Я посмотрел в сторону «Верзилы». Он уже ждал мой взгляд.
В моих глазах он прочел все, что необходимо и я почувствовал, как воздух стал наполняться волнами гнева.
Подростки все еще хихикали, не подозревая, какую яму они себе копают.
Развязка наступила быстро – когда одна из девиц в который раз взвизгнула, «Верзила» вдруг вскочил, и, развернувшись, направился к ним, перешагивая через стулья и размахивая руками.
Подойдя вплотную, он стиснул спинку стула предыдущего ряда и наклонившись к самой крупной девице проговорил ледяным, замогильным тоном:
- ТАК Б***Ь, КОМУ ТУТ ПЕРВОМУ П***Ы ДАТЬ?!
Последовала немая сцена. Спинка стула, на который облокотился «Верзила», жалобно скрипела. Подростки попрятались друг за друга, а девица, на которую смотрел «Верзила», застыла на месте, разинув рот и склонив голову на бок – как кролик на удава.

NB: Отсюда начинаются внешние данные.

-- ==== Sys2Proof/Machine/CommitCore.lean ====
section
/-!
DEFINITION. Commits as they are held: identifiers, members concerned, states, proposals and messages (R454, R455, R457-R460).
-/
namespace Sys2Proof.Machine

/-- The number by which 0x1F00.05 and 0x1F40.03 show a commit state (R460). APPLYING is 4. -/
def commitCode : CommitState → Nat
  | .none => 0 | .proposed => 1 | .confirmed => 2 | .armed => 3 | .applying => 4 | .refused => 5
  | .cancelled => 6 | .missed => 7 | .applied => 8 | .overruled => 9

/-- Whether a commit is pending: neither APPLIED, REFUSED, CANCELLED, MISSED nor OVERRULED (R454). -/
def Commit.pending (c : Commit) : Bool := decide (commitCode c.state ≤ 4)

/-- The pending commits. -/
def Mod.pendingCommits (m : Mod) : List Commit := m.dic.held.filter Commit.pending

/-- The commit with an identifier: the latest held. -/
def Mod.commit? (m : Mod) (id : Nat) : Option Commit := m.dic.held.reverse.find? (fun (c : Commit) => c.id == id)

/-- A commit changed where it is held. -/
def Mod.mapCommit (m : Mod) (id : Nat) (f : Commit → Commit) : Mod :=
  let m := { m with dic := { m.dic with held := m.dic.held.map (fun (c : Commit) => if c.id = id ∧ c.pending then f c else c) } }
  m.set 0x1F0101 m.pendingCommits.length

/-- The ranks other than the module's own that are MEMBERs and not excluded (R459). -/
def Mod.otherMembers (m : Mod) : List Nat :=
  [1, 2, 3].filter (fun r => r != m.rank && m.num 0x600102 r == msMember && m.num 0x602104 r == 0)

/-- What a module-internal commit carries: 1 a freeze of a tenant, 2 a step of the time base, 3 time status bits (R216, R387, R391). -/
def Commit.inside (c : Commit) : Nat × Int :=
  match c.freeze with
  | some t => (1, t)
  | none => match c.step with
    | some x => (2, x)
    | none => (3, (c.timeBits.getD 0 : Nat))

/-- RECORD_LEN of a commit (R457). -/
def Commit.recordLen (c : Commit) : Nat :=
  if c.kind = 3 then 20 + (Config.internalTail c.inside.1 c.inside.2).length
  else 24 + (c.entries.map (fun e => 12 + (valLen e.obj e.val + 3) / 4 * 4)).sum

/-! ## The record (R457) and the messages (R458) -/

/-- A value as it stands on a path: numbers little-endian in their type's size, octets as they are (R446). -/
def encodeVal (o : Nat) : Val → List Byte
  | .num n => match objRow? o with
    | some r => toLE (tySize r.ty) n
    | none => []
  | .oct b => b

/-- Octets padded with zeros to a multiple of `n`. -/
def padTo (n : Nat) (bs : List Byte) : List Byte := bs ++ List.replicate ((n - bs.length % n) % n) 0

/-- The type codes of R446. -/
def tyCode : ObjTy → Nat
  | .bool => 0 | .u8 => 1 | .u16 => 2 | .u32 => 3 | .u64 => 4 | .i8 => 5 | .i16 => 6 | .i32 => 7 | .i64 => 8
  | .f32 => 9 | .str => 10 | .octs => 11 | .tick => 12

/-- The type code of an object. -/
def objTyCode (o : Nat) : Nat :=
  match objRow? o with
  | some r => tyCode r.ty
  | none => 0

/-- An entry as a record lays it out. -/
def entryBytes (e : StageEntry) : List Byte :=
  let v := encodeVal e.obj e.val
  toLE 2 (e.obj / 256) ++ toLE 1 (e.obj % 256) ++ toLE 1 (objTyCode e.obj) ++ toLE 2 e.sel ++ toLE 2 0 ++ toLE 4 v.length ++ padTo 4 v

/-- A commit record (R457); a module-internal one has a tail that R457 does not give. -/
def Commit.record (c : Commit) : List Byte :=
  toLE 1 1 ++ toLE 1 c.kind ++ toLE 1 c.originRank ++ toLE 1 c.path ++ toLE 4 c.id ++ toLE 8 c.target ++ toLE 4 c.recordLen ++
    (if c.kind = 3 then Config.internalTail c.inside.1 c.inside.2
     else toLE 2 c.entries.length ++ toLE 2 0 ++ c.entries.flatMap entryBytes)

/-- A commit message's octets: OP, COMMIT_ID, TARGET, SEND_TICK, CODE, FRAG_OFFSET, FRAG_LEN and the fragment (R458). -/
def Mod.commitBytes (m : Mod) (op : Nat) (c : Commit) (code off : Nat) (frag : List Byte) : List Byte :=
  toLE 1 op ++ toLE 3 0 ++ toLE 4 c.id ++ toLE 8 c.target ++ toLE 8 m.k ++ toLE 4 code ++ toLE 4 off ++ toLE 4 frag.length ++ toLE 4 0 ++ frag

/-- A commit message to every other MEMBER: a W1 FRAME of class SC1 with bit COMMIT (R280, R458). -/
def Mod.commitFrame (m : Mod) (op : Nat) (c : Commit) (code off : Nat) (frag : List Byte) : Mod :=
  let b := m.commitBytes op c code off frag
  m.each m.otherMembers (fun m r =>
    (m.route { ty := .frame, vc := 1, dst := m.num 0x600101 r, src := m.moduleId, flags := 8, cls := 1, tick := m.k % 2 ^ 32, len := b.length,
               data := b }).1)

/-- A message of a commit to the members, on a MEMBER only; a PROPOSE takes a fragment for every 9,176 octets of its record (R455, R458). -/
def Mod.sendCommit (m : Mod) (op : Nat) (c : Commit) (code : Nat) : Mod :=
  if !m.isMember then m
  else if op = 1 then
    m.each (List.range ((c.recordLen + 9175) / 9176)) (fun m i => m.commitFrame 1 c 0 (9176 * i) ((c.record.drop (9176 * i)).take 9176))
  else m.commitFrame op c (if op = 3 ∨ op = 5 then code else 0) 0 []

/-- The next COMMIT_ID of this module: its module ID and a sequence that starts after reset at a DRBG value (R457). -/
def Mod.nextCommitId (m : Mod) : Nat × Mod :=
  let (start, m) := if m.dic.idSeqDrawn then (m.dic.idSeq, m) else m.draw 24
  (m.num 0x610001 % 256 * 2 ^ 24 + start, { m with dic := { m.dic with idSeq := (start + 1) % 2 ^ 24, idSeqDrawn := true } })

/-- A commit taken up as PROPOSED on this module: every other member is asked; where there is none it is CONFIRMED at once (R455, R460). -/
def Mod.takeUp (m : Mod) (c : Commit) : Mod :=
  let others := if m.isMember then m.otherMembers else []
  let c := { c with members := others, own := true, state := if others.isEmpty then .confirmed else .proposed }
  let m := { m with dic := { m.dic with held := m.dic.held ++ [c] } }
  let m := m.set 0x1F0101 m.pendingCommits.length
  if others.isEmpty then m else m.sendCommit 1 c 0

/-- Whether a target tick is within range (R454). -/
def Mod.targetOk (m : Mod) (t : Nat) : Bool := decide (m.k + 48 ≤ t ∧ t ≤ m.k + 2 ^ 24)

/-- Why a proposal cannot be taken up now: a target out of range, too many pending, or a member state that cannot commit; 0 when it can (R454, R455). -/
def Mod.proposalBar (m : Mod) (target : Nat) : Nat :=
  if !m.isMember && m.mstate != msStandalone then abMember
  else if !m.targetOk target then abTarget
  else if 64 ≤ m.pendingCommits.length then abPending
  else 0

/-- A commit that the module itself proposes (KIND 3): a freeze for violations, a step of the time base, new time status bits
(R216, R387, R391). A proposal that is barred is dropped. -/
def Mod.proposeOwn (m : Mod) (target : Nat) (c : Commit) : Mod :=
  if m.proposalBar target ≠ 0 then m
  else
    let (id, m) := m.nextCommitId
    m.takeUp { c with id := id, kind := 3, originRank := m.rank, path := 4, target := target }

end Sys2Proof.Machine
end

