-- ==== Sys2Proof/Machine/Logic.lean ====
section
/-!
DEFINITION. The logic engines: the bit space as an engine sees it, the two passes, every instruction, overruns, and the image's
commands (R154-R177, R183).
-/
namespace Sys2Proof.Machine

/-! ## Engines -/

/-- The states of R171. -/
def enUnloaded : Nat := 0
/-- STOPPED. -/
def enStopped : Nat := 1
/-- RUNNING. -/
def enRunning : Nat := 2
/-- FAULTED. -/
def enFaulted : Nat := 3

/-- Engine g. -/
def Mod.engine (m : Mod) (g : Nat) : EngineSt := Table.get m.logic.engines {} g
/-- Engine g replaced. -/
def Mod.setEngine (m : Mod) (g : Nat) (e : EngineSt) : Mod :=
  { m with logic := { m.logic with engines := Table.set m.logic.engines {} g e } }
/-- The pass of engine g replaced. -/
def Mod.setRun (m : Mod) (g : Nat) (p : PassSt) : Mod := m.setEngine g { m.engine g with run := p }

/-- The state of engine g. -/
def Mod.engState (m : Mod) (g : Nat) : Nat := m.num 0x581001 g

/-- Engine g's state with its status bits and ENGINES_RUNNING (R157, R171, R184). -/
def Mod.setEngState (m : Mod) (g st : Nat) : Mod :=
  let m := (m.set 0x581001 st g).set 0x580001 (setBit (m.num 0x580001) g (st == enRunning))
  (m.setBitAt (0x85000 + g) (st == enRunning)).setBitAt (0x85010 + g) (st == enFaulted)

/-- The ownership in force of every engine but g. -/
def Mod.othersOwn (m : Mod) (g : Nat) : List (Nat × Nat) :=
  ((List.range 16).filter (· ≠ g)).flatMap (fun h => (m.engine h).own)

/-- The ownership that the check of R170 is judged against: that of every engine but g that is not UNLOADED (log entry 42). -/
def Mod.loadedOwn (m : Mod) (g : Nat) : List (Nat × Nat) :=
  ((List.range 16).filter (fun h => decide (h ≠ g ∧ m.engState h ≠ enUnloaded))).flatMap (fun h => (m.engine h).own)

/-- Whether a tenant frozen with kind ALL has engine g in its mask (R225). -/
def Mod.engineFrozen (m : Mod) (g : Nat) : Bool := m.tenantsOn.any (fun t => bit (m.num 0x511107 t) g && m.frozenAll t)

/-- The present PT of timer t: committed online, or the image's. -/
def Mod.preset (m : Mod) (g t : Nat) : Nat := (Table.find? (m.engine g).presets t).getD (liTimer (m.engine g).image t)
/-- The present PV of counter c. -/
def Mod.limit (m : Mod) (g c : Nat) : Int := toInt 32 ((Table.find? (m.engine g).limits c).getD (liCounter (m.engine g).image c))
/-- Constant-pool word i. -/
def Mod.constant (m : Mod) (g i : Nat) : Nat := (Table.find? (m.engine g).consts i).getD (liConst (m.engine g).image i)
/-- Timer t. -/
def Mod.timer (m : Mod) (g t : Nat) : TimerSt := Table.get (m.engine g).timers {} t
/-- Counter c. -/
def Mod.counter (m : Mod) (g c : Nat) : CounterSt := Table.get (m.engine g).counters {} c
/-- Elapsed ticks of timer t, capped at its PT; 0 when idle (R164). -/
def Mod.elapsed (m : Mod) (g t : Nat) : Nat := if (m.timer g t).run then min (m.k - (m.timer g t).k0) (m.preset g t) else 0

/-- Word register r: a general one, or 0xF00 to 0xFFF as the last pass start loaded them (R160). -/
def Mod.wordReg (m : Mod) (g r : Nat) : Word := Table.get (m.engine g).words 0 r
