/-- MAC_SWEEP (R336): every learned entry is visited once; one found clear on two successive sweeps is removed. -/
def macSweep (m : Mod) : Mod :=
  let visit := fun (e : MacEntry) => if e.static then e else if e.hit then { e with hit := false, clear := 0 } else { e with clear := e.clear + 1 }
  let m := { m with sw := { m.sw with mac := m.sw.mac.map (fun (b : Nat × List MacEntry) => (b.1, b.2.map visit)) } }
  let (m, n) := m.macRemove (fun e => !e.static && decide (2 ≤ e.clear))
  m.bump 0x380006 0 n

/-- MAC_SWEEP. -/
def execMacSweep (s : State) : Host.Outcome State Fault Refusal := .next { s with mod := s.mod.awake macSweep }

/-- Why an access to the staging sets of R338 is refused: only the supervisor writes there. -/
def supervisorOnly (p : Path) : Bool := p != .supervisor

/-- MAC_FLUSH_PORT (R337): writing p removes its learned entries. -/
def macFlushPort (path : Path) (p : Nat) (m : Mod) : Mod :=
  if !portExists p then m.report path abValue else m.served path (fun m => m.macFlush p)

/-- MAC_FLUSH_PORT. -/
def execMacFlushPort (path : Path) (p : Nat) (s : State) : Host.Outcome State Fault Refusal :=
  .next { s with mod := s.mod.gate path (fun (m : Mod) => macFlushPort path p m) }

/-- RESULT of R338: 1 done, 2 not found, 3 table full, 4 invalid value. -/
def Mod.macResult (m : Mod) (r : Nat) : Mod := m.set 0x381006 r

/-- A write of OP to the MAC staging set by the supervisor, with effect `f`. -/
def Mod.macOp (m : Mod) (path : Path) (f : Mod → Mod) : Mod := if supervisorOnly path then m.report path abAccess else m.served path f

/-- MAC_INSERT (R338): OP 1 inserts or replaces a static entry. A DEST with reserved bits is an invalid value; one that
names a port that does not exist is taken, and contributes nothing (R331). -/
def macInsertOp (path : Path) (m : Mod) : Mod :=
  m.macOp path (fun m =>
    let c := m.num 0x381001
    let a := m.oct 0x381002
    let d := m.num 0x381003
    let e : MacEntry := { mac := a, context := c, dest := d, static := true, hit := false, tick := m.k % 2 ^ 32 }
    if (!bit d 15 ∧ 1023 < d) ∨ (bit d 15 ∧ 4095 < d % 2 ^ 15) then m.macResult 4
    else
      match m.macFind c a with
      | some (b, old) => (m.macUpdate b old e).macResult 1
      | none =>
        let (m', ok) := m.macInsert e
        if ok then m'.macResult 1 else m.macResult 3)

/-- MAC_INSERT. -/
def execMacInsert (path : Path) (s : State) : Host.Outcome State Fault Refusal :=
  .next { s with mod := s.mod.gate path (fun (m : Mod) => macInsertOp path m) }

/-- MAC_DELETE (R338): OP 2 deletes the entry, static or learned. -/
def macDeleteOp (path : Path) (m : Mod) : Mod :=
  m.macOp path (fun m =>
    let c := m.num 0x381001
    let a := m.oct 0x381002
    match m.macFind c a with
    | some _ => (m.macRemove (fun e => e.context == c && e.mac == a)).1.macResult 1
    | none => m.macResult 2)

/-- MAC_DELETE. -/
def execMacDelete (path : Path) (s : State) : Host.Outcome State Fault Refusal :=
  .next { s with mod := s.mod.gate path (fun (m : Mod) => macDeleteOp path m) }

(Мне почему-то показалось, что она впоследствии так и осталась слегка «тронутой», но впрочем, это вполне объяснимо – еще бы: посмотреть в глаза Самому Верзиле, да еще когда он в гневе…)
Больше за все час с четвертью с последнего ряда не донеслось ни звука, - никто из хохмачей не желал узнать, что «Верзила» сделает в следующий раз.
Он навел порядок в зале как раз вовремя – если упустить начало, то затем будет не ясно, с чего развернулся сюжет.
Я ожидал хорошей картины по всем признакам, но даже я не предполагал, что она будет настолько интересной.
Как обычно, все гениальное очень просто. Так и тут – можно было лить кровь цистернами и показывать горы трупов, но многие лишь посмеются – это же лишь кино. Все «мертвецы» после съемок смоют грим и пойдут домой ужинать.
Если сценарий получался увлекательным и впечатлительный зритель невольно оказывался по ту сторону экрана, то он мог успокоить себя мыслью: «Да, может в Трансильвании или заброшенных пирамидах такое и есть. Но я-то живу здесь, и ни в какие гробницы не полезу, не пойду ночью на всякие там проклятые болота и т. п.»
Как же достать зрителя, когда он сидит в зале? Правильно! Если он не хочет идти к мертвым, то мертвые придут к нему.
Скорее всего, не единственный режиссер о подобном размышлял, но вот один из них решил-таки воплотить это в реальность.
Корнем зла в фильме был старенький черно-белый телевизор, который различными способами попадал в дома к малообеспечным семьям.
Днем он, как обычно, транслировал то, что вещали с телевизионных каналов, а ночью вдруг появлялось изображение какого-то леса и фигур, приближающихся издалека.
Когда они подходили достаточно близко, становилось ясно, что это зомби. Затем пропадало изображение, человек думал, что сломалась антенна или сам «ящик».
На самом деле это происходило для того, чтобы человек подошел к телевизору вплотную, пока зомби с той стороны тоже не достигнут «изнанки» экрана и не схватят жертву.
После убийства «ящик» продавался в очередную семью, а убитые присоединялись к мертвецам.
Однообразия в фильме нет, каждая сцена по-разному поставлена, а режиссер играет на нервах зрителя – если сначала мертвые выскакивали из телевизора, как только жертва приближалась, то потом было неизвестно, когда это произойдет.
К примеру, один алкаш долго обследовал «ящик», нажимал все кнопки, долго бранился и стучал по корпусу. Ничего не происходило. Тогда он повернулся спиной к нему, размышляя, что дальше делать. Каждый зритель наверняка подумал – «вот сейчас…»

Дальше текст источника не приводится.